— BRIEF —
Among the lines of the listing below, count those with the string "hseen". Give the number and no commentary.

— DATA TO USE —

= = = = =

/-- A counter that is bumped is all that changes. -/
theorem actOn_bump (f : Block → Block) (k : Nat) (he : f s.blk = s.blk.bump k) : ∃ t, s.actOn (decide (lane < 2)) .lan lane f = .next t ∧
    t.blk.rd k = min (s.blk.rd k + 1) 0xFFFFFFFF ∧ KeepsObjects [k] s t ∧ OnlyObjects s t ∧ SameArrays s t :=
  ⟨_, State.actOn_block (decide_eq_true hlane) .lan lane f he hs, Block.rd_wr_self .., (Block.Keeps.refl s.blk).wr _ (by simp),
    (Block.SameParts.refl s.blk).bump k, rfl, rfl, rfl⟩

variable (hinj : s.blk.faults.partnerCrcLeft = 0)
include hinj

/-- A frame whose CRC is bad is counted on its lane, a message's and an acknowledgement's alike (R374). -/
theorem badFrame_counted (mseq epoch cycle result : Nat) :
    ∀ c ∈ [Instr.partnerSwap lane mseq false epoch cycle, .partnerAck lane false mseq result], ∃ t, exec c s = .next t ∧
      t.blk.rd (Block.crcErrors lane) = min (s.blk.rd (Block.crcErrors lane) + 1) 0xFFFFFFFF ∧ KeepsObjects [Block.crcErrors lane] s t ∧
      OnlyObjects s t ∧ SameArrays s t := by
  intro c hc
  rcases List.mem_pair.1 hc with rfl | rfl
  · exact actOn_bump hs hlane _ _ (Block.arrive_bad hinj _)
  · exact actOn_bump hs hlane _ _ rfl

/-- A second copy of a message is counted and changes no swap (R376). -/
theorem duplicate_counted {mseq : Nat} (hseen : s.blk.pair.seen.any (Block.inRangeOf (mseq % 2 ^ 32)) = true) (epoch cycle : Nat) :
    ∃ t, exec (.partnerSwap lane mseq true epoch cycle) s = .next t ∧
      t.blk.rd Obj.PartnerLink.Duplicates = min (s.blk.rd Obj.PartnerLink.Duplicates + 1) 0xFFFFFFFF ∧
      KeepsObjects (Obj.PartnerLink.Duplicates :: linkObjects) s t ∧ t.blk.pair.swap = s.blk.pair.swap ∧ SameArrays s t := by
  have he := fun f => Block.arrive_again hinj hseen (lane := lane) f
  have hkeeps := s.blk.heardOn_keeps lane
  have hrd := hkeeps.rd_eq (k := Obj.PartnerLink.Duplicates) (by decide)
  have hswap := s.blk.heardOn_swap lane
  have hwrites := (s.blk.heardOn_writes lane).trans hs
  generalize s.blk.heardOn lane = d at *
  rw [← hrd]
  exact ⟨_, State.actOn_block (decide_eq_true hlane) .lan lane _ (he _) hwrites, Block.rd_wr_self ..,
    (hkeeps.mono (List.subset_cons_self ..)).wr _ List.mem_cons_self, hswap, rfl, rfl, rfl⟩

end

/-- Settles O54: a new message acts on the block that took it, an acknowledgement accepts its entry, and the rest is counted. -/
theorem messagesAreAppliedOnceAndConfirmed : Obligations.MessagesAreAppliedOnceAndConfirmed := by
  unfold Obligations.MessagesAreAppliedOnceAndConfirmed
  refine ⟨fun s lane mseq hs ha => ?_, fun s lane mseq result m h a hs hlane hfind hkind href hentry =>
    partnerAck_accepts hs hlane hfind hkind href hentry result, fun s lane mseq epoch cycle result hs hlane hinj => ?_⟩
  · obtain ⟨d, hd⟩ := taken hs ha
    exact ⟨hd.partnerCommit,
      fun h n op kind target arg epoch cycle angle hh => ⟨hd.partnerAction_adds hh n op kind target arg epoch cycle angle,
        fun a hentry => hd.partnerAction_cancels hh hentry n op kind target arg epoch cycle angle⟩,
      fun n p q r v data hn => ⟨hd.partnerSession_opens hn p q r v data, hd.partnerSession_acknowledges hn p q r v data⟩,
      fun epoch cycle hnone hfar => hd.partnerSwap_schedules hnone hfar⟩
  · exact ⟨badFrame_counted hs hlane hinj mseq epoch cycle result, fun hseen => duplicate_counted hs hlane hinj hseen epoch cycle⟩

= = = = =

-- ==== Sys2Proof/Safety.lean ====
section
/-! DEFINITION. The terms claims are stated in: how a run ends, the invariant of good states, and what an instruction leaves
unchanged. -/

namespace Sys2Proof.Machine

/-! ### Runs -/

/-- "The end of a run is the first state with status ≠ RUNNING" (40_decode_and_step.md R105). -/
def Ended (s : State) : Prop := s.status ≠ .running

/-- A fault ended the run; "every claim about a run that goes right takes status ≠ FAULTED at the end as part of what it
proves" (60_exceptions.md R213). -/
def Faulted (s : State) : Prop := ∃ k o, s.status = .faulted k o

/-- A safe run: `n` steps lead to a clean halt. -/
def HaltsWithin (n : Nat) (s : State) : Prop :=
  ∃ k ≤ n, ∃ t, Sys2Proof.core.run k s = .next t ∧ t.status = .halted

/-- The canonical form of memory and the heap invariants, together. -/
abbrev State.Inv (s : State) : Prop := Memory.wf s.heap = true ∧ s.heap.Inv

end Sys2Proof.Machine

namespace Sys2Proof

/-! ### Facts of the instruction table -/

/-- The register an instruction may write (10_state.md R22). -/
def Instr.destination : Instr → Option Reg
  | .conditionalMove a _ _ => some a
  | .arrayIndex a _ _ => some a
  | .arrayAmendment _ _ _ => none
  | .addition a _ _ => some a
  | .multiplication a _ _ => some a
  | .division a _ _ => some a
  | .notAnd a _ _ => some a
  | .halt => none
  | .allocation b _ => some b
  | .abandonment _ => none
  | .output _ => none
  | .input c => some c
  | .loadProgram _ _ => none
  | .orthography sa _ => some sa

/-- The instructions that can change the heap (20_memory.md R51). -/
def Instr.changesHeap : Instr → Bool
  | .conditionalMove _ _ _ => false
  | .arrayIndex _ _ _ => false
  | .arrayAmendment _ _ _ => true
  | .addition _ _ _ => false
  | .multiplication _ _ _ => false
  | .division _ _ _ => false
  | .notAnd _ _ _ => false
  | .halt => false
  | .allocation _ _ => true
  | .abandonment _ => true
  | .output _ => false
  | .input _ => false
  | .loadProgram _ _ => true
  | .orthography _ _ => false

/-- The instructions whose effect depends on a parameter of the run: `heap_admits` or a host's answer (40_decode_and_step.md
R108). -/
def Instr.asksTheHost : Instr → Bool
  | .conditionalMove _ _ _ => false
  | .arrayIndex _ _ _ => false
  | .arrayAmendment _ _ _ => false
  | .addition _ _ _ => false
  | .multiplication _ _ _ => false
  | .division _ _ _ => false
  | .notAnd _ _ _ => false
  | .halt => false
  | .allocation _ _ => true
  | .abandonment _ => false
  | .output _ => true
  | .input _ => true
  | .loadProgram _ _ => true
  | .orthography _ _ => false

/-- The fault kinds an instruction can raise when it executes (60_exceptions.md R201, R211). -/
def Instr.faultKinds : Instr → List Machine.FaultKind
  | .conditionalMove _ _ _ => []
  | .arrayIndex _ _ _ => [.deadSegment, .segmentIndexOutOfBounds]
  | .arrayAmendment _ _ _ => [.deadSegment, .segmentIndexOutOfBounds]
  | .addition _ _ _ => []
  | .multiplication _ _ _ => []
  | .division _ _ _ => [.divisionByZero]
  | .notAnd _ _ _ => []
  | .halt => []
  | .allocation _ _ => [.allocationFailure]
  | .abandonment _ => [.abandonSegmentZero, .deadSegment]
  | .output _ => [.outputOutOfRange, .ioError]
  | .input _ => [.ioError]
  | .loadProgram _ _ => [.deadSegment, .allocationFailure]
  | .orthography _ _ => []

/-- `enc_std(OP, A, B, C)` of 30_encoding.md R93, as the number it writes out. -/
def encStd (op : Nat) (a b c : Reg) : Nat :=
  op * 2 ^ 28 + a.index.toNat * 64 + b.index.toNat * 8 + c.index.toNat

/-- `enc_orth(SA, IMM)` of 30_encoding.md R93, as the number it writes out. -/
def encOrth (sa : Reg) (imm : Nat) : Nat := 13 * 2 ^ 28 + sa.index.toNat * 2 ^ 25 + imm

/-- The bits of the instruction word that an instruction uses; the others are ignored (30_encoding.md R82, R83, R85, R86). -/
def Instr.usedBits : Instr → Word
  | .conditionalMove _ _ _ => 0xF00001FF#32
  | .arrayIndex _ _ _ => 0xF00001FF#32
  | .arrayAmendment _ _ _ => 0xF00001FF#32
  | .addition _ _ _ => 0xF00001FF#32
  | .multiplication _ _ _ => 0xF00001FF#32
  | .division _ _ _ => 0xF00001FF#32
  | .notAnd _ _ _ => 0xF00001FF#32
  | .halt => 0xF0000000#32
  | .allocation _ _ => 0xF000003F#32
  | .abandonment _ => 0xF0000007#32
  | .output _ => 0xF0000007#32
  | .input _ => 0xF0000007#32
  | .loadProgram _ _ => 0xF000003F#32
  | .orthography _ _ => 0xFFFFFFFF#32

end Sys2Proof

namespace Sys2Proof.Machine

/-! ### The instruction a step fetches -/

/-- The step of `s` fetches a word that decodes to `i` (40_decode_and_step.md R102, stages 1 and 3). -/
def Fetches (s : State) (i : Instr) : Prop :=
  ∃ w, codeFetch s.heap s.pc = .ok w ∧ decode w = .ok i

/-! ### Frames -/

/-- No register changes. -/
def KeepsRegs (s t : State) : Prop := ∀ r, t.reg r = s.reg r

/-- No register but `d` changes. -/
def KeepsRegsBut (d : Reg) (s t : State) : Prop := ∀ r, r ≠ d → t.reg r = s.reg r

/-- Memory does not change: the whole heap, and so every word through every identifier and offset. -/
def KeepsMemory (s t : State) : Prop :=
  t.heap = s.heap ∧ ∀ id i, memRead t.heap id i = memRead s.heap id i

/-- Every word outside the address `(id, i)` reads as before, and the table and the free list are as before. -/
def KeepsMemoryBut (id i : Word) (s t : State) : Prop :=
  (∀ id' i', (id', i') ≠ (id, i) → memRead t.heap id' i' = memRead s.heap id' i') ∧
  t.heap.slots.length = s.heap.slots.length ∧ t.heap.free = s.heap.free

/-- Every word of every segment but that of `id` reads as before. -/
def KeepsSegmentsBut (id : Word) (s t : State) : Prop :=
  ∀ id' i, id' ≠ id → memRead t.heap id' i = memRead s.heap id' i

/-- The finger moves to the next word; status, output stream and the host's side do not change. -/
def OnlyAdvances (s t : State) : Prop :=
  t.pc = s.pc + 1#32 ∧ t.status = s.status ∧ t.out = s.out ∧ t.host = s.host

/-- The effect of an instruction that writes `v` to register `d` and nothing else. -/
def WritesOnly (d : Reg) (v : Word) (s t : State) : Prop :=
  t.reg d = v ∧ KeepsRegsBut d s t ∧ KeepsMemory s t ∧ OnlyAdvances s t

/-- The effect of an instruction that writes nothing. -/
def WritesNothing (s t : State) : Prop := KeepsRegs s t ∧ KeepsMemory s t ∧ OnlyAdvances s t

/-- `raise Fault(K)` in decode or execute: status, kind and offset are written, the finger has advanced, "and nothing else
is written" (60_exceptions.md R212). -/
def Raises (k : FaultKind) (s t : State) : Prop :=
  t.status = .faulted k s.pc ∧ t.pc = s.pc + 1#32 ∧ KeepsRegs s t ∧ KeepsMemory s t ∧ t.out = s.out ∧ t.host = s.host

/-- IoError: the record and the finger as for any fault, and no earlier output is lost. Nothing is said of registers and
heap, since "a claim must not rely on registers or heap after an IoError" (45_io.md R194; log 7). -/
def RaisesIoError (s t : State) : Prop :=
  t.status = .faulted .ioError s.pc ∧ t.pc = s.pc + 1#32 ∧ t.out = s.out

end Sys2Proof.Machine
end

= = = = =

— SOLUTION —
3